Over the past two decades, the percentage of sales these companies have allocated to R&D has increased from 11.9% in 1980 to an estimated 20.3% in 2000. Meanwhile, the average ratio of R&D to sales for all US industries is less than 4%. Based on corporate tax data compiled by Standard & Poor’s Compustat, pharmaceutical manufacturers invest a higher percentage of sales in R&D than virtually any other industry, including high-tech industries such as electronics, aerospace, office equipment (including computers), and automobiles.

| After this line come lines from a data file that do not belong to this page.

-- ==== Sys2Proof/Machine/Serial.lean ====
section
/-!
DEFINITION. SP1 on the shared bus, its prefetch and DQS calibration (14 R479 to R486), and the slave ports with their register
window, mailbox and upload (14 R487 to R496).  `port` is false for SP0 and true for SP1.
-/
namespace Sys2Proof.Machine

/-! ### Flags of the status byte (14 R489, R490) -/

/-- What a transaction did wrong: OVR, FRAME, CMD_ERR. -/
structure SlaveErr where
  ovr : Bool
  frame : Bool
  cmd : Bool
deriving DecidableEq, Repr

/-- The flags that wait to be returned on a port. -/
def State.slaveErr (s : State) (port : Bool) : SlaveErr :=
  let x := s.serial.slave
  if port then ⟨x.ovr1, x.frame1, x.cmd1⟩ else ⟨x.ovr0, x.frame0, x.cmd0⟩

def State.setSlave (s : State) (x : SlaveSt) : State := { s with serial := { s.serial with slave := x } }

/-- The flags of a port. -/
def State.setSlaveErr (s : State) (port : Bool) (e : SlaveErr) : State :=
  let x := s.serial.slave
  s.setSlave (if port then { x with ovr1 := e.ovr, frame1 := e.frame, cmd1 := e.cmd }
    else { x with ovr0 := e.ovr, frame0 := e.frame, cmd0 := e.cmd })

/-- Sticky bits of SP_STATUS set: 6 CMD_ERR, 5 OVR, 4 FRAME_ERR. -/
def State.stick (s : State) (port : Bool) (e : SlaveErr) : State :=
  let m := fun (w : Nat) => withBit (withBit (withBit w 4 (bitAt w 4 || e.frame)) 5 (bitAt w 5 || e.ovr)) 6 (bitAt w 6 || e.cmd)
  let x := s.serial.slave
  s.setSlave (if port then { x with sticky1 := m x.sticky1 } else { x with sticky0 := m x.sticky0 })

/-- A transaction ends: its errors wait for the next status byte, stick, and count; the select has risen. -/
def State.slaveEnd (s : State) (port : Bool) (e : SlaveErr) : State :=
  let old := s.slaveErr port
  let s := (s.setSlaveErr port ⟨old.ovr || e.ovr, old.frame || e.frame, old.cmd || e.cmd⟩).stick port e
  let n := b2n port
  let s := if e.ovr then s.inc (Obj.SP_CNT_OVR n) else s
  let s := if e.frame then s.inc (Obj.SP_CNT_FRAME n) else s
  let s := if e.cmd then s.inc (Obj.SP_CNT_CMD n) else s
  if port then { s with serial := { s.serial with slvHigh := true, slvSince := s.time.mono } } else s

/-- 14 Table 14-3. -/
def State.statusByte (s : State) (port : Bool) : Byte :=
  let e := s.slaveErr port
  let x := s.serial.slave
  byteOf (word [x.mbxDone, s.fwUp && s.mode == Mode.safe, s.fwUp, s.boot.phase == .recovery, e.cmd, e.frame, e.ovr,
    x.mbxState == 1 || x.upState == 1 || s.serial.busReq.isSome])

/-- The port serves slave transactions (14 R485 to R487). -/
def State.slaveServes (s : State) (port : Bool) : Bool :=
  (s.serving || s.boot.phase == .recovery) && if port then s.sp1Serves else s.sp0Serves

/-- A status byte has been returned: the flags it carried are cleared (14 R490). -/
def State.statusSent (s : State) (port : Bool) : State := s.setSlaveErr port ⟨false, false, false⟩

/-! ### The window (14 R491, Table 14-4) -/

/-- The registers that hold more than reserved bytes: address, bytes, value; the page of UP_DATA apart. -/
def State.winRegs (s : State) : List (Nat × Nat × Nat) :=
  let x := s.serial.slave
  let rec? := s.boot.phase == .recovery
  [(0x000, 8, Config.deviceId), (0x008, 2, Config.stepping), (0x00C, 4, Config.romVersion),
   (0x010, 4, if rec? then 0 else s.boot.version), (0x014, 4, s.o Obj.BOOT_STATUS), (0x018, 1, if rec? then 0xFF else s.mode),
   (0x01A, 2, s.o Obj.SAFE_REASON), (0x01C, 4, if rec? then 0 else s.devStatus), (0x020, 2, x.mbxIndex), (0x022, 1, x.mbxSub),
   (0x024, 1, x.mbxState), (0x025, 1, x.mbxDtype), (0x028, 4, x.mbxAbort), (0x030, 8, x.mbxData),
   (0x100, 4, x.upOffset), (0x105, 1, if rec? then x.upState else 0), (0x106, 1, x.upSlot), (0x108, 4, x.upResult)]

/-- The byte at an address of the window; 0 beyond it. -/
def State.winByte (s : State) (a : Nat) : Byte :=
  if 0x200 ≤ a ∧ a < 0x300 then Store.get (fun _ => 0#8) s.serial.slave.upData (a - 0x200)
  else
    match s.winRegs.find? (fun r => r.1 ≤ a && a < r.1 + r.2.1) with
    | some r => byteOf (r.2.2 / 256 ^ (a - r.1))
    | none => 0#8

/-- The address bits 15:10 are set: the transaction executes nothing (14 R489). -/
def badAddr (addr : Nat) : Bool := decide (0x400 ≤ addr)

/-- `n` bytes of the window reach beyond it. -/
def beyond (addr n : Nat) : Bool := decide (0x400 < addr + n)

/-! ### Lanes and edges (14 R488, R494, Table 14-5 SP_SLV_CFG)

An operand `edges` counts the SCK edges of a transaction that carry a bit on each lane, from the command on: one per bit in SDR, both edges
of SCK in DDR, the dummy cycles among them. -/

/-- The lanes of a phase, 0 command, 1 address, 2 data: as SP_SLV_CFG codes them, eight in DDR; SP0 runs on one. -/
def State.slvLanes (s : State) (port : Bool) (phase : Nat) : Nat :=
  let c := s.o (Obj.SP_SLV_CFG 1)
  if !port then 1 else if bitAt c 6 then 8 else 2 ^ (c / 4 ^ phase % 4)

/-- The edges of the dummy cycles: two a cycle in DDR. -/
def State.slvDummy (s : State) (port : Bool) : Nat :=
  let c := s.o (Obj.SP_SLV_CFG (b2n port))
  c / 256 % 16 * (if port && bitAt c 6 then 2 else 1)

/-- The edges of the command, and of the address behind it. -/
def State.slvHead (s : State) (port addr : Bool) : Nat := 8 / s.slvLanes port 0 + if addr then 16 / s.slvLanes port 1 else 0

/-- The bits of data clocked behind the command, the address and the dummy cycles. -/
def State.slvBits (s : State) (port addr dummy : Bool) (edges : Nat) : Nat :=
  (edges - s.slvHead port addr - (if dummy then s.slvDummy port else 0)) * s.slvLanes port 2

/-- A transaction that ended within the command or address, or with a part of a byte (14 R494); its dummy cycles carry no bits (log 29). -/
def State.slvFrame (s : State) (port addr dummy : Bool) (edges : Nat) : Bool :=
  decide (edges < s.slvHead port addr ∨ s.slvBits port addr dummy edges % 8 ≠ 0)

/-- The edges of a transaction with `n` whole bytes behind command, address and dummy cycles. -/
def State.slvEdges (s : State) (port addr dummy : Bool) (n : Nat) : Nat :=
  s.slvHead port addr + (if dummy then s.slvDummy port else 0) + n * (8 / s.slvLanes port 2)

/-- The data bytes of a READ in which `n` whole bytes were clocked behind the dummy cycles: on SP1 the first of them is the status byte. -/
def dataBytes (port : Bool) (n : Nat) : Nat := if port then n - 1 else n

To develop a new drug is time-consuming, expensive and risky. It takes 12-15 years on average, costs about $500 million, and only one of every 5,000-10,000 new compounds discovered in the laboratory ever makes it to market as a new drug.

Contrary to what many believe, industry – not the US government – is the source of almost all of the new drugs approved in the US. A study of the 196 new drugs approved by the FDA during 1981-1990 showed that industry was the source of 181 of the drugs (92.4%), academia was the source of seven of the drugs (3.6%), and government was the source of two of the drugs (1%). Government and academic scientists lead the way in basic research about how diseases are caused and develop, while industry leads the way in translating that knowledge into new medicines to help and heal patients.

Prescription drugs save lives – and money. “Prescription drugs are more important therapeutically than ever,” an editorial in the February 26, 1999 edition of the New York Times noted. “New drugs can save money overall by keeping patients out of the hospital.” They also keep patients out of nursing homes, emergency rooms, doctors’ offices – and on the job. In a 1993 study, for example, cancer patients whose immune systems were weakened by high-dose chemotherapy were helped by a new drug known as a colony-stimulating factor. The treatment saves $30,000 per patient in hospitalisation costs for bone-marrow transplants.

Pharmaceutical and biotechnology companies – ranging from older drug companies such as Bristol-Myers Squibb, Johnson & Johnson, Eli Lilly, Merck, and Pfizer to newer biotechnology companies such as Amgen, Biogen, Genentech, and Genzyme – have facilities all across the country, and indeed, all around the world. The industry employs almost 215,000 people in the US alone, including about 37,500 scientific and technical specialists. Of these, 29% hold PhDs, 4% are physicians, and 67% have a bachelor’s or master’s degree in science.

The scientists include Drs. Dale J Kempf and Daniel W Norbeck of Abbott Laboratories, who helped to discover and develop a powerful anti-AIDS drug; Dr. Perry Molinoff of Bristol-Myers Squibb, who is working on a new treatment for Alzheimer’s disease; Dr. Michael Jackson of the Robert Wood Johnson Pharmaceutical Research Institute, who is sifting through millions of human gene fragments to develop a new pain medicine, and Dr. Kari Nadeau of Biogen, who is helping to develop a drug for lupus, an autoimmune disease that afflicts more than 130,000 Americans alone, most of them women.

“Hang on to your hats – great things are coming down the line,” says Dr. Rachel Humphrey, who designs and manages cancer trails at Bayer Corporation.